**Work order**
Lines from the line with "(let s : State := reload" to the line with "[none, some (.schedule" in the entries below, and only those, must be output exactly, with both ends included.

Source material: Begin

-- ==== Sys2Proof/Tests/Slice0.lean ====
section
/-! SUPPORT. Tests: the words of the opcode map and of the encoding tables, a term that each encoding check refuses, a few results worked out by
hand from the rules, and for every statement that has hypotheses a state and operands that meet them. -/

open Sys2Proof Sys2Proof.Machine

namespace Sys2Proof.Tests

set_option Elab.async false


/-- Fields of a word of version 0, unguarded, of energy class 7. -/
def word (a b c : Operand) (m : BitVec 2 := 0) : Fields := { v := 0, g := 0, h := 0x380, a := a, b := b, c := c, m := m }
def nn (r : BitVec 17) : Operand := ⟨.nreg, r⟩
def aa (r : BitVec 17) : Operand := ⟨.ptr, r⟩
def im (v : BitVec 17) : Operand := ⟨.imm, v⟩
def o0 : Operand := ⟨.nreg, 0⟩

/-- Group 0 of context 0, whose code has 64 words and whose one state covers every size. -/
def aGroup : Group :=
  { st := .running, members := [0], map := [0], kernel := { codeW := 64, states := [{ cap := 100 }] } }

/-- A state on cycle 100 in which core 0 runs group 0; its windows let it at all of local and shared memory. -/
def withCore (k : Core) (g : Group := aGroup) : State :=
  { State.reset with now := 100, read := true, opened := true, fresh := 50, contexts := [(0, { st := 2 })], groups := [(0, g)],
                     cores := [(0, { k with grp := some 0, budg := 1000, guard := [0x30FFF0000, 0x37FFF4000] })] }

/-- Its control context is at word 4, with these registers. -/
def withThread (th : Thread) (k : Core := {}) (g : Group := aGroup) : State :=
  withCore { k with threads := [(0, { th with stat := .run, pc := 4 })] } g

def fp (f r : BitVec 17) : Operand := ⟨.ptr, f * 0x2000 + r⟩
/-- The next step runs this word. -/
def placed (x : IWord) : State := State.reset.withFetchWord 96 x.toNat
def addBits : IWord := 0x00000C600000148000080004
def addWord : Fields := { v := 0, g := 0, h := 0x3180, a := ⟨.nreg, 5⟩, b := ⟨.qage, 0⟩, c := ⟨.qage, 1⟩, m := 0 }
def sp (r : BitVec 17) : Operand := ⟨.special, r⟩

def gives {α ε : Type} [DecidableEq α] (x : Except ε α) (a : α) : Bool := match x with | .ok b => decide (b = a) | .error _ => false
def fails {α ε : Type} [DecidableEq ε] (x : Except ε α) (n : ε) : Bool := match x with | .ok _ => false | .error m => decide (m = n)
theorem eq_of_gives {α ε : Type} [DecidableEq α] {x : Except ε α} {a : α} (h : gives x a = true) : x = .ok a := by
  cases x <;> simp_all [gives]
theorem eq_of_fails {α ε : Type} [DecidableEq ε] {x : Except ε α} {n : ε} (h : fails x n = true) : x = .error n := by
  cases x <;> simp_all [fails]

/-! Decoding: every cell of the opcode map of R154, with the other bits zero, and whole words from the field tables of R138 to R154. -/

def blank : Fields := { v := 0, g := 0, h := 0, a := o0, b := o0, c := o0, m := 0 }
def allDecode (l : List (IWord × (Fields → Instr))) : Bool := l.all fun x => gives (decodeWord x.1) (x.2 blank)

Source material: End
Source material: Begin

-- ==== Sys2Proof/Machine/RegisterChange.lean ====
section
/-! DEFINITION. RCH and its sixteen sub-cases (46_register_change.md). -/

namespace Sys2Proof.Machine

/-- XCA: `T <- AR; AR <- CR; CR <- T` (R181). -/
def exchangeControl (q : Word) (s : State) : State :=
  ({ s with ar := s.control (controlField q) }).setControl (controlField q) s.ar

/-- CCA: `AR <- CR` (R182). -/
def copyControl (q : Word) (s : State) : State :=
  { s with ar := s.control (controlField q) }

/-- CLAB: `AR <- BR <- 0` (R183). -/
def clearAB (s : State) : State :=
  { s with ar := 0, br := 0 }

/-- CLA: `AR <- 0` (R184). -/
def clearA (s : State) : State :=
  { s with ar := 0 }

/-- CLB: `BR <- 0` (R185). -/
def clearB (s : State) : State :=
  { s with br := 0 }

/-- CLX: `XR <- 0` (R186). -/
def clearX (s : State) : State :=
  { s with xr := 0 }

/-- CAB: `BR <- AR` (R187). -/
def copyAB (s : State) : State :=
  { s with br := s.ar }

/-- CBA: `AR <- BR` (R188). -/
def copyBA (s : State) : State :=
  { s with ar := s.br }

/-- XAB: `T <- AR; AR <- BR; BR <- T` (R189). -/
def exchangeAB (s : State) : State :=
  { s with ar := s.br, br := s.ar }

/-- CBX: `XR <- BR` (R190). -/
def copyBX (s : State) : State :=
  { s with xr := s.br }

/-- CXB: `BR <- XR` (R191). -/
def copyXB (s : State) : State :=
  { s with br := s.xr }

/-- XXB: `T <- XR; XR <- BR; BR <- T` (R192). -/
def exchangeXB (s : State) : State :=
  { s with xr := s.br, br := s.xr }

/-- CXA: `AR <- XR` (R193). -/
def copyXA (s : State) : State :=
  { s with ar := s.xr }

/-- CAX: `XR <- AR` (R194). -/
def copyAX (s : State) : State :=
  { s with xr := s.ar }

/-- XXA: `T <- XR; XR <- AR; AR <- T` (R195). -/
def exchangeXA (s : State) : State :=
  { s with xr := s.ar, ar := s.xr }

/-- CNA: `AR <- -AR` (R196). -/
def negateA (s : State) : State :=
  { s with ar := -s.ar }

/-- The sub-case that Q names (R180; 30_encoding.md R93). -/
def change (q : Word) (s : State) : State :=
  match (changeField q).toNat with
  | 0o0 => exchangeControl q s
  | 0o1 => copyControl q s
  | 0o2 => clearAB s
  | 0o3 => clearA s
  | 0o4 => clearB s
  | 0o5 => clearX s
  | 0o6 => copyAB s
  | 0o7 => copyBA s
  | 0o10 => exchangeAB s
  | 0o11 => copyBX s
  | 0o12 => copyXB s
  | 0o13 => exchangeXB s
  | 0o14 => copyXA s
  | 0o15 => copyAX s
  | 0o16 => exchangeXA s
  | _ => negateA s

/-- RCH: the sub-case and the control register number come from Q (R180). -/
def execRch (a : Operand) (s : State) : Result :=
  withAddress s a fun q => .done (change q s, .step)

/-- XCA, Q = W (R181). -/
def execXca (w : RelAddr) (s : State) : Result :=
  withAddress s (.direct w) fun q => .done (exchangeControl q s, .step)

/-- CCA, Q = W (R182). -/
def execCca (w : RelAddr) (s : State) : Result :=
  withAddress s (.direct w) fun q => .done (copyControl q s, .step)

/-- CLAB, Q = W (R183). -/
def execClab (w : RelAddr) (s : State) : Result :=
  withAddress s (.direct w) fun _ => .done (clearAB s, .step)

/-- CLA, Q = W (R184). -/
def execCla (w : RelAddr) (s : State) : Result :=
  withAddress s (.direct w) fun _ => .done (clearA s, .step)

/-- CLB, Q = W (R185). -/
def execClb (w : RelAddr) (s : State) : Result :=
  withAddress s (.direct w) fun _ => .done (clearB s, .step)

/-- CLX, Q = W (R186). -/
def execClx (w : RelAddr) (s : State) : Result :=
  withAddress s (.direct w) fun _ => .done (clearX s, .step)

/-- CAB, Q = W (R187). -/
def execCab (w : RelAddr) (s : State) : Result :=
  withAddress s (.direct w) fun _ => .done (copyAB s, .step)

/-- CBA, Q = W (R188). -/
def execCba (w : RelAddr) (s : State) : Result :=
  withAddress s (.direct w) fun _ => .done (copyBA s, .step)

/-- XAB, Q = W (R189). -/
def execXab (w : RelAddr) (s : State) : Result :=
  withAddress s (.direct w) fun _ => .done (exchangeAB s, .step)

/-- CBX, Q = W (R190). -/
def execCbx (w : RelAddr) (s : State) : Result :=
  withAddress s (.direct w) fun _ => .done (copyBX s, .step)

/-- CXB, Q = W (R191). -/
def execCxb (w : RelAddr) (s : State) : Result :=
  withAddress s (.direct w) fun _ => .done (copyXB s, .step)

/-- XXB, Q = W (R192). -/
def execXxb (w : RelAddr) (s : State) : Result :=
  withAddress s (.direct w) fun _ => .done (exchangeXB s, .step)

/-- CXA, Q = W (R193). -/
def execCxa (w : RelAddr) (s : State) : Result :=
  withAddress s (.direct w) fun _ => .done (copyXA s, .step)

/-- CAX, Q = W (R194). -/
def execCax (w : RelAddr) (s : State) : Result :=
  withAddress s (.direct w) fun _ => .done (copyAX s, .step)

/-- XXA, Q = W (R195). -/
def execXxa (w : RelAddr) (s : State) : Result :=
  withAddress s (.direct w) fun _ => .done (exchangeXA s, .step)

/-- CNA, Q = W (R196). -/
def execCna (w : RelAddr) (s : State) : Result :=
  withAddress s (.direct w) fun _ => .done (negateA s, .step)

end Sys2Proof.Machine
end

Source material: End
Source material: Begin

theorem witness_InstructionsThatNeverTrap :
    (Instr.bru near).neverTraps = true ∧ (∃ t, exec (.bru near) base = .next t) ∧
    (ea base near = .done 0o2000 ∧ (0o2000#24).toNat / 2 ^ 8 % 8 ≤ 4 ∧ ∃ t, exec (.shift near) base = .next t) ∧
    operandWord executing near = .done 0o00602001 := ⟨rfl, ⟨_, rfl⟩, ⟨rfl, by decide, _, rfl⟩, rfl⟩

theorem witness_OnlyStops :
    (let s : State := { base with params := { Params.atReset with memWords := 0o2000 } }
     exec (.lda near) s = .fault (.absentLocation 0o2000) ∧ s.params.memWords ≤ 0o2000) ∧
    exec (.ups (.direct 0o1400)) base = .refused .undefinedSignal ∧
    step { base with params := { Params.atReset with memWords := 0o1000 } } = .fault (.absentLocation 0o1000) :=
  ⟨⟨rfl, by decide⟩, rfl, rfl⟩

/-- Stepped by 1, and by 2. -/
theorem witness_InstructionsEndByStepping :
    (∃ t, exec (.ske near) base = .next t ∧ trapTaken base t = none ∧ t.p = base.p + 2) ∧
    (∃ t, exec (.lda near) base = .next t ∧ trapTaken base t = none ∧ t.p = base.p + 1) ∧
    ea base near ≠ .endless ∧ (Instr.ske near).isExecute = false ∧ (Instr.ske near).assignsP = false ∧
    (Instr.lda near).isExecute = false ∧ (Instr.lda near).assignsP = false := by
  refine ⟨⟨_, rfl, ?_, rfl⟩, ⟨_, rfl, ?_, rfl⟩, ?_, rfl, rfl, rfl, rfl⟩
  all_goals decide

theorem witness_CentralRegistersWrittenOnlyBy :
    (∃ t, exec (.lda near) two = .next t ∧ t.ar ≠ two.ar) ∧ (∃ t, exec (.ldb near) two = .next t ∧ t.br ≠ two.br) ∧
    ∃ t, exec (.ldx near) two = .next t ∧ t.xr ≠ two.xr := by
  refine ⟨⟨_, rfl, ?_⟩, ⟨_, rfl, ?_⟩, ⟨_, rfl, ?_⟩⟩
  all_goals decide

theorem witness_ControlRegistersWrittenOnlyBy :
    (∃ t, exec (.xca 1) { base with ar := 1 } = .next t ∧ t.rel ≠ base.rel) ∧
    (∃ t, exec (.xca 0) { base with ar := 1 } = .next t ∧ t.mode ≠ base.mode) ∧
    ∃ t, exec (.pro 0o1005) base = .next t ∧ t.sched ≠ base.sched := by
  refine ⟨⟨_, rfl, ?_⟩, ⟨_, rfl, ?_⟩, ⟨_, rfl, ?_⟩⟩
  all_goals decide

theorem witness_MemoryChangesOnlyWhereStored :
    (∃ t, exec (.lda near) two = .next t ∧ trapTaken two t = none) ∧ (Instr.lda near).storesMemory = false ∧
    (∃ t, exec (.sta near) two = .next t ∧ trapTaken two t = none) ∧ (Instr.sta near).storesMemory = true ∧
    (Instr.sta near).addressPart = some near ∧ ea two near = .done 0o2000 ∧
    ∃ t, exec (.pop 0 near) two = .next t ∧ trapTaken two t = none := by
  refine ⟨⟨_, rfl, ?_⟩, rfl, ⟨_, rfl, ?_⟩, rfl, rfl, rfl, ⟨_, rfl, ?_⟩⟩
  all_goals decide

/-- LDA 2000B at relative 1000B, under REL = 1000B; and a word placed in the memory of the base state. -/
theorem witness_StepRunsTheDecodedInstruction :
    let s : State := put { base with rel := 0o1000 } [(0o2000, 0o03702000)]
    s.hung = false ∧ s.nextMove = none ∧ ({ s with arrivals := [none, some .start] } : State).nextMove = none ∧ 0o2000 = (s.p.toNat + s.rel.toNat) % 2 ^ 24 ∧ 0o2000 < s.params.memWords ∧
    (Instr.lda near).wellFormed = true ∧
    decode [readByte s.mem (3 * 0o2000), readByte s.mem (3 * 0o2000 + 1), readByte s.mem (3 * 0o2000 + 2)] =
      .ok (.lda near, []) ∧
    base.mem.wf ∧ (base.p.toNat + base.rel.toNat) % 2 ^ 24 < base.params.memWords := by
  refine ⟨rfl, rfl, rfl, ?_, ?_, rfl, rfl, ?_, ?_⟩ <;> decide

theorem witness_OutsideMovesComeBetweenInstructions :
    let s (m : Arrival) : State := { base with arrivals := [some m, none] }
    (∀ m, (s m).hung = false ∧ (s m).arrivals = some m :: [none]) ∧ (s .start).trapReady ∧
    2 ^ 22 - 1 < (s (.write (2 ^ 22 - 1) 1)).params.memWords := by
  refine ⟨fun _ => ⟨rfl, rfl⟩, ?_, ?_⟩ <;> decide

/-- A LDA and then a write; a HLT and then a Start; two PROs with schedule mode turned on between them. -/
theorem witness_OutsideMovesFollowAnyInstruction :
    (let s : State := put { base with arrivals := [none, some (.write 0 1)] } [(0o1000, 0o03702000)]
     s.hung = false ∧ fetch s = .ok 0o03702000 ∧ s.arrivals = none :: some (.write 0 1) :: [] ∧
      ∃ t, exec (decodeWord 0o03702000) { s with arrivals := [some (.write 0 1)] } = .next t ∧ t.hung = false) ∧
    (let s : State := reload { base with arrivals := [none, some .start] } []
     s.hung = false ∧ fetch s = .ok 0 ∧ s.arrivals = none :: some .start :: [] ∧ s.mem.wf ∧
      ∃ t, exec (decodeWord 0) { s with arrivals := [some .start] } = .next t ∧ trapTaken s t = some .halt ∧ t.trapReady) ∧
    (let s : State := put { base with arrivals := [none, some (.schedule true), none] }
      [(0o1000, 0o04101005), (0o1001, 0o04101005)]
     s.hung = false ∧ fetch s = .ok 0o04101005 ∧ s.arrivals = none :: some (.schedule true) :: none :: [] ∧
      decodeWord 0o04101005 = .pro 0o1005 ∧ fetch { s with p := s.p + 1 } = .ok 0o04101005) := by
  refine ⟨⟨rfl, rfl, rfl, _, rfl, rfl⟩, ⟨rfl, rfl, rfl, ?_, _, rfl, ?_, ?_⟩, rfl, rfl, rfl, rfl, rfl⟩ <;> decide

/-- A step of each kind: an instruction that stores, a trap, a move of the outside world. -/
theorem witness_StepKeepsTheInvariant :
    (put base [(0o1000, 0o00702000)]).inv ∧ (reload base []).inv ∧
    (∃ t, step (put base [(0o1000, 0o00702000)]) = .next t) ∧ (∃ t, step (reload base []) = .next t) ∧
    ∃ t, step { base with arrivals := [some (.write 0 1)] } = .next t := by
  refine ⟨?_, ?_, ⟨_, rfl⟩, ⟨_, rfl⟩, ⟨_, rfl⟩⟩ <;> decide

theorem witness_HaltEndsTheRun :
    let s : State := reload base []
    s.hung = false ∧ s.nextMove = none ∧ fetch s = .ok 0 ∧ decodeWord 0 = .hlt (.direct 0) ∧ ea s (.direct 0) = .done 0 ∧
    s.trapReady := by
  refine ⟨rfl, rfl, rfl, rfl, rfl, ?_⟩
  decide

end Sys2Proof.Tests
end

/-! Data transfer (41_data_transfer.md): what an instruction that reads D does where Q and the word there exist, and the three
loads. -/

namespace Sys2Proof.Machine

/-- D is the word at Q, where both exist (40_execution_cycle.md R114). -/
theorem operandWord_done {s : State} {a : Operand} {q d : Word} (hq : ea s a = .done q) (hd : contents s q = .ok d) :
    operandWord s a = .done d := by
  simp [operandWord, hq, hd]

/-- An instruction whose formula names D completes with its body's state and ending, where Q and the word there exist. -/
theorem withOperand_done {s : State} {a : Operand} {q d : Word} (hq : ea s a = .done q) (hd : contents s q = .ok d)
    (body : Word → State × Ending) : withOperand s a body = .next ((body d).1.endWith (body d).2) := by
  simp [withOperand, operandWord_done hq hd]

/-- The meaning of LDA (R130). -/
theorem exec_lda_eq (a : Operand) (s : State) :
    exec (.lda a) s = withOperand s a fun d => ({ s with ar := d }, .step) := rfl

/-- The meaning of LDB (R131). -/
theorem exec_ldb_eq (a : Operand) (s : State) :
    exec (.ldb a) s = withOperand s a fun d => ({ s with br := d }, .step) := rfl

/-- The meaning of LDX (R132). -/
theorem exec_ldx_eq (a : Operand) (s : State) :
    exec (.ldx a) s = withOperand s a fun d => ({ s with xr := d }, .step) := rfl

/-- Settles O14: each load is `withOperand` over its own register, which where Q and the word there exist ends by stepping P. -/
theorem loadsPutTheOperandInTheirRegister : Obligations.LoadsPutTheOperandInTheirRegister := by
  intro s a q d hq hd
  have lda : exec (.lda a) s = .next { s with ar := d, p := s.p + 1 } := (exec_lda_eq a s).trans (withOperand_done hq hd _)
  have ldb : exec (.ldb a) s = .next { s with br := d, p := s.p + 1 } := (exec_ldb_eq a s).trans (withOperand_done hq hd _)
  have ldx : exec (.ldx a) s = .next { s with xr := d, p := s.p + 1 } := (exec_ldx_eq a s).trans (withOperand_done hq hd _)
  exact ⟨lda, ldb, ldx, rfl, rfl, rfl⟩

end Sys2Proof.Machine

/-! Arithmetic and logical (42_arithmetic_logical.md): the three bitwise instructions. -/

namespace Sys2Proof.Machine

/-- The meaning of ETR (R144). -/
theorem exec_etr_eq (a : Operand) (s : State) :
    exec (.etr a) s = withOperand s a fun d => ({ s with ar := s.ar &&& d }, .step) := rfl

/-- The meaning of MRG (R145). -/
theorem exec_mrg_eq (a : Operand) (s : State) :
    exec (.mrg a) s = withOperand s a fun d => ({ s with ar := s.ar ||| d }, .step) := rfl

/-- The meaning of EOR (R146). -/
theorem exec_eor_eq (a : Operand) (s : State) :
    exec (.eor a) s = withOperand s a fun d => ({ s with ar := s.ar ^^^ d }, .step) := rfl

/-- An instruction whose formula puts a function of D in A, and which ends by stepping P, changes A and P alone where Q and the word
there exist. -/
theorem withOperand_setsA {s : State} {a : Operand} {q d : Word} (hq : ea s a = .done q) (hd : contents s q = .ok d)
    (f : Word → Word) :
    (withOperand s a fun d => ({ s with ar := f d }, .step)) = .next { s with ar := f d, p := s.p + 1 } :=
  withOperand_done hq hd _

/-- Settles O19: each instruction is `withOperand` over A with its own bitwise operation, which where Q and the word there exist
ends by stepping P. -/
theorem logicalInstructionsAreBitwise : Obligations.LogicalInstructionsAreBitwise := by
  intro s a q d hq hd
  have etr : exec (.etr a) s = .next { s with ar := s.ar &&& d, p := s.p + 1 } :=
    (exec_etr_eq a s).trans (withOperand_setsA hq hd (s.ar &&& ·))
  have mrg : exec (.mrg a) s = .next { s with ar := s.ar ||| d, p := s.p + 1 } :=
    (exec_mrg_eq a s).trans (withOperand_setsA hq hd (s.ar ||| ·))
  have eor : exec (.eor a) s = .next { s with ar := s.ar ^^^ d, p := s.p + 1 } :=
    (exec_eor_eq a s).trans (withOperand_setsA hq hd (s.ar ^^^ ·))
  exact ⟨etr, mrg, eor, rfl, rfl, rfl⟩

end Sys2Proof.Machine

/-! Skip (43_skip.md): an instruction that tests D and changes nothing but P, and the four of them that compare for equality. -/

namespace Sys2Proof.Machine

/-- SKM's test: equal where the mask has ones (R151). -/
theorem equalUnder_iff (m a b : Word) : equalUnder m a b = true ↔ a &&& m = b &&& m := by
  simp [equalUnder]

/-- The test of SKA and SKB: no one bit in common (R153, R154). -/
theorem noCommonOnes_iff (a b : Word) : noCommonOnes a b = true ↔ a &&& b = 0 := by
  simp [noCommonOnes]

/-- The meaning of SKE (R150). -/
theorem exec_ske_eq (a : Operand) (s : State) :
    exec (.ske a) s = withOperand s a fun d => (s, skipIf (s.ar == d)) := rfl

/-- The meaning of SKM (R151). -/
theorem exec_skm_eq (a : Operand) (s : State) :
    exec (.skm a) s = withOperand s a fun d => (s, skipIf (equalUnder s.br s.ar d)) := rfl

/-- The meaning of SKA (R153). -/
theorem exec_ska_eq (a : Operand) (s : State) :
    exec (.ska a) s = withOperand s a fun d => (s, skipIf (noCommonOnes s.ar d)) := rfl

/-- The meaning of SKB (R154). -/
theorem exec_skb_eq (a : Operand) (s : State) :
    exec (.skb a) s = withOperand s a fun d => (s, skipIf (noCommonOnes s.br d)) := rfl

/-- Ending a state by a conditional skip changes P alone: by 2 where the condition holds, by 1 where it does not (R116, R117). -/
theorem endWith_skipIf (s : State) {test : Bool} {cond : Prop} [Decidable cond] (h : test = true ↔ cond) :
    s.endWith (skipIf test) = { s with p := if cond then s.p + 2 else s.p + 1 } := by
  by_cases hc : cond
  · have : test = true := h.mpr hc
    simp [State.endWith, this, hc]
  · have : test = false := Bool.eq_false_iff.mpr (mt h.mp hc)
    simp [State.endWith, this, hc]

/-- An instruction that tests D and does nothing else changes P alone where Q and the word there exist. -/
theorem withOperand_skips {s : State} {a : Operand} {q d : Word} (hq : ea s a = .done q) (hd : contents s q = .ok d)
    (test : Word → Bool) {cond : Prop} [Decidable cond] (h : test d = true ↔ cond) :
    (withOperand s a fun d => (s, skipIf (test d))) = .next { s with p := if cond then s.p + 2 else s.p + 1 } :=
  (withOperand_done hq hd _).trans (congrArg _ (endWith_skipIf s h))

Source material: End

**Expected answer**
    (let s : State := reload { base with arrivals := [none, some .start] } []
     s.hung = false ∧ fetch s = .ok 0 ∧ s.arrivals = none :: some .start :: [] ∧ s.mem.wf ∧
      ∃ t, exec (decodeWord 0) { s with arrivals := [some .start] } = .next t ∧ trapTaken s t = some .halt ∧ t.trapReady) ∧
    (let s : State := put { base with arrivals := [none, some (.schedule true), none] }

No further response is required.